Automatic medical encoding with SNOMED categories
© Ruch et al; licensee BioMed Central Ltd. 2008
Published: 27 October 2008
In this paper, we describe the design and preliminary evaluation of a new type of tools to speed up the encoding of episodes of care using the SNOMED CT terminology.
The proposed system can be used either as a search tool to browse the terminology or as a categorization tool to support automatic annotation of textual contents with SNOMED concepts. The general strategy is similar for both tools and is based on the fusion of two complementary retrieval strategies with thesaural resources. The first classification module uses a traditional vector-space retrieval engine which has been fine-tuned for the task, while the second classifier is based on regular variations of the term list. For evaluating the system, we use a sample of MEDLINE. SNOMED CT categories have been restricted to Medical Subject Headings (MeSH) using the SNOMED-MeSH mapping provided by the UMLS (version 2006).

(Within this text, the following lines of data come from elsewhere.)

/-! The whole machine. -/

/-- Which operation may write which register (10_state.md R30), under a valid configuration. -/
def Obligations.WritersOfEachRegister : Prop :=
  ∀ (i : Instr) (s t : State), ConfigValid s.cfg → exec i s = .next t →
    let resets := i = .reset
    let passes := ∃ st, i = .pass st
    (t.sr ≠ s.sr → resets ∨ passes ∨ ∃ b l, i = .debPoll b l) ∧
      (t.duty ≠ s.duty → resets ∨ passes ∨ i = .dutyInc ∨ i = .dutyDec) ∧
      (t.dir ≠ s.dir → resets ∨ passes ∨ i = .dirToggle) ∧
      (∀ c, (t.chan c).cmp ≠ (s.chan c).cmp → resets ∨ passes ∨ i = .pwmInit c ∨ i = .pwmApply c) ∧
      (∀ c, (t.chan c).mode ≠ (s.chan c).mode →
        resets ∨ i = .pwmInit c ∨ (s.cfg.res = 10 ∧ (passes ∨ i = .pwmApply c))) ∧
      (∀ c, (t.chan c).pins ≠ (s.chan c).pins → resets ∨ passes ∨ i = .dirApply c) ∧
      (t.tmrEn ≠ s.tmrEn → resets ∨ i = .tmrStart) ∧
      (t.fault ≠ s.fault → resets ∨ i = .cfgCheck) ∧
      (t.ev ≠ s.ev → passes ∨ ∃ b l, i = .debPoll b l) ∧
      (t.chg ≠ s.chg → passes ∨ i = .dutyInc ∨ i = .dutyDec ∨ i = .dirToggle)

/-- The configuration is never mutated: no step writes it (10_state.md R29). -/
def Obligations.ConfigurationIsFixed : Prop :=
  ∀ s t : State, step s = .next t → t.cfg = s.cfg

/-- No rule depends on the length of the settle delay (70_reset_and_hazards.md R126, 40_debounce.md R64). -/
def Obligations.SettleDelayIsNotRead : Prop :=
  ∀ (i : Instr) (s t : State) (d : Nat), exec i s = .next t →
    exec i { s with cfg := { s.cfg with settleDelay := d } } = .next { t with cfg := { t.cfg with settleDelay := d } }

/-- A block of one channel has no second channel: no step writes its place in State, and no operation's other effects depend
on it (10_state.md R15, 30_encoding.md R52; log 14). -/
def Obligations.AbsentChannelHasNoState : Prop :=
  ∀ (i : Instr) (s t : State) (ch : Channel), s.cfg.nCh = 1 → exec i s = .next t →
    t.ch1 = s.ch1 ∧ exec i { s with ch1 := ch } = .next { t with ch1 := ch }

/-- The reset state satisfies both invariants. -/
def Obligations.ResetSatisfiesInvariants : Prop :=
  BlockInv State.reset ∧ BoundaryInv State.reset

/-- Every step, a unit micro-operation's too, keeps the block in normal operation with a legal duty, legal pins, a running
timer and untouched mode bits, or in the configuration-fault state with the check that fails recorded (10_state.md R27,
R31; 43_direction_driver.md R84). -/
def Obligations.EveryStepKeepsBlockInv : Prop :=
  ∀ s t : State, BlockInv s → step s = .next t → BlockInv t

/-- Every step of the environment's keeps the invariants of pass boundaries: every channel shows the pattern of `DIR` and the
register pair of `DUTY` (10_state.md R31, 44_control_pass.md R98). -/
def Obligations.EveryStepKeepsBoundaryInv : Prop :=
  ∀ s t : State, BoundaryInv s → step s = .next t → BoundaryInv t

/-- `CFG_CHECK`, whatever the configuration, writes no register but `FAULT`, but that it leaves the output registers of the
block's channels and `TMR_EN` without a value where it enters the configuration-fault state (10_state.md R30,
60_exceptions.md R102). That these are then free values, counted as a draw, is the model's choice (log 7). -/
def Obligations.CfgCheckKeepsOtherRegisters : Prop :=
  ∀ s : State, ∃ t, exec .cfgCheck s = .next t ∧
    t = { s with ch0 := t.ch0, ch1 := t.ch1, tmrEn := t.tmrEn, fault := t.fault, faultInfo := t.faultInfo,
                 trace := t.trace, draws := t.draws } ∧
    (∀ c, c ∉ channels s.cfg → t.chan c = s.chan c) ∧
    (ConfigValid s.cfg → t = { s with fault := t.fault, faultInfo := t.faultInfo })
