/-! `State.setPhase` -/

@[simp] theorem State.setPhase_cfg (s : State) (p : Phase) : (s.setPhase p).cfg = s.cfg := rfl
@[simp] theorem State.setPhase_sr (s : State) (p : Phase) : (s.setPhase p).sr = s.sr := rfl
@[simp] theorem State.setPhase_duty (s : State) (p : Phase) : (s.setPhase p).duty = s.duty := rfl
@[simp] theorem State.setPhase_dir (s : State) (p : Phase) : (s.setPhase p).dir = s.dir := rfl
@[simp] theorem State.setPhase_ch0 (s : State) (p : Phase) : (s.setPhase p).ch0 = s.ch0 := rfl
@[simp] theorem State.setPhase_ch1 (s : State) (p : Phase) : (s.setPhase p).ch1 = s.ch1 := rfl
@[simp] theorem State.setPhase_tmrEn (s : State) (p : Phase) : (s.setPhase p).tmrEn = s.tmrEn := rfl
@[simp] theorem State.setPhase_fault (s : State) (p : Phase) : (s.setPhase p).fault = s.fault := rfl
@[simp] theorem State.setPhase_faultInfo (s : State) (p : Phase) : (s.setPhase p).faultInfo = s.faultInfo := rfl
@[simp] theorem State.setPhase_ev (s : State) (p : Phase) : (s.setPhase p).ev = s.ev := rfl
@[simp] theorem State.setPhase_chg (s : State) (p : Phase) : (s.setPhase p).chg = s.chg := rfl
@[simp] theorem State.setPhase_phase (s : State) (p : Phase) : (s.setPhase p).phase = p := rfl
@[simp] theorem State.setPhase_trace (s : State) (p : Phase) : (s.setPhase p).trace = s.trace := rfl
@[simp] theorem State.setPhase_inbox (s : State) (p : Phase) : (s.setPhase p).inbox = s.inbox := rfl
@[simp] theorem State.setPhase_resetSeen (s : State) (p : Phase) : (s.setPhase p).resetSeen = s.resetSeen := rfl
@[simp] theorem State.setPhase_draws (s : State) (p : Phase) : (s.setPhase p).draws = s.draws := rfl
@[simp] theorem State.setPhase_chan (s : State) (p : Phase) (c : Chan) : (s.setPhase p).chan c = s.chan c := rfl

/-! `State.setSr` -/

@[simp] theorem State.setSr_cfg (s : State) (b : Button) (x : Bool) : (s.setSr b x).cfg = s.cfg := rfl
@[simp] theorem State.setSr_sr (s : State) (b : Button) (x : Bool) : (s.setSr b x).sr = setButtonBit s.sr b x := rfl
@[simp] theorem State.setSr_duty (s : State) (b : Button) (x : Bool) : (s.setSr b x).duty = s.duty := rfl
@[simp] theorem State.setSr_dir (s : State) (b : Button) (x : Bool) : (s.setSr b x).dir = s.dir := rfl
@[simp] theorem State.setSr_ch0 (s : State) (b : Button) (x : Bool) : (s.setSr b x).ch0 = s.ch0 := rfl
@[simp] theorem State.setSr_ch1 (s : State) (b : Button) (x : Bool) : (s.setSr b x).ch1 = s.ch1 := rfl
@[simp] theorem State.setSr_tmrEn (s : State) (b : Button) (x : Bool) : (s.setSr b x).tmrEn = s.tmrEn := rfl
@[simp] theorem State.setSr_fault (s : State) (b : Button) (x : Bool) : (s.setSr b x).fault = s.fault := rfl
@[simp] theorem State.setSr_faultInfo (s : State) (b : Button) (x : Bool) : (s.setSr b x).faultInfo = s.faultInfo := rfl
@[simp] theorem State.setSr_ev (s : State) (b : Button) (x : Bool) : (s.setSr b x).ev = s.ev := rfl
@[simp] theorem State.setSr_chg (s : State) (b : Button) (x : Bool) : (s.setSr b x).chg = s.chg := rfl
@[simp] theorem State.setSr_phase (s : State) (b : Button) (x : Bool) : (s.setSr b x).phase = s.phase := rfl
@[simp] theorem State.setSr_trace (s : State) (b : Button) (x : Bool) : (s.setSr b x).trace = s.trace := rfl
@[simp] theorem State.setSr_inbox (s : State) (b : Button) (x : Bool) : (s.setSr b x).inbox = s.inbox := rfl
@[simp] theorem State.setSr_resetSeen (s : State) (b : Button) (x : Bool) : (s.setSr b x).resetSeen = s.resetSeen := rfl
@[simp] theorem State.setSr_draws (s : State) (b : Button) (x : Bool) : (s.setSr b x).draws = s.draws := rfl
@[simp] theorem State.setSr_chan (s : State) (b : Button) (x : Bool) (c : Chan) : (s.setSr b x).chan c = s.chan c := rfl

Consistent with previous investigations applied on biomedical terminologies, our results show that performances of the hybrid system are significantly improved as compared to each single module. For top returned concepts, a precision at high ranks (P0) of more than 80% is observed. In addition, a manual and qualitative evaluation on a dozen of MEDLINE abstracts suggests that SNOMED CT could represent an improvement compared to existing medical terminologies such as MeSH.
Although the precision of the SNOMED categorizer seems sufficient to help professional encoders, it is concluded that clinical benchmarks as well as usability studies are needed to assess the impact of our SNOMED encoding method in real settings.
The system is available for research purposes on: http://eagl.unige.ch/SNOCat.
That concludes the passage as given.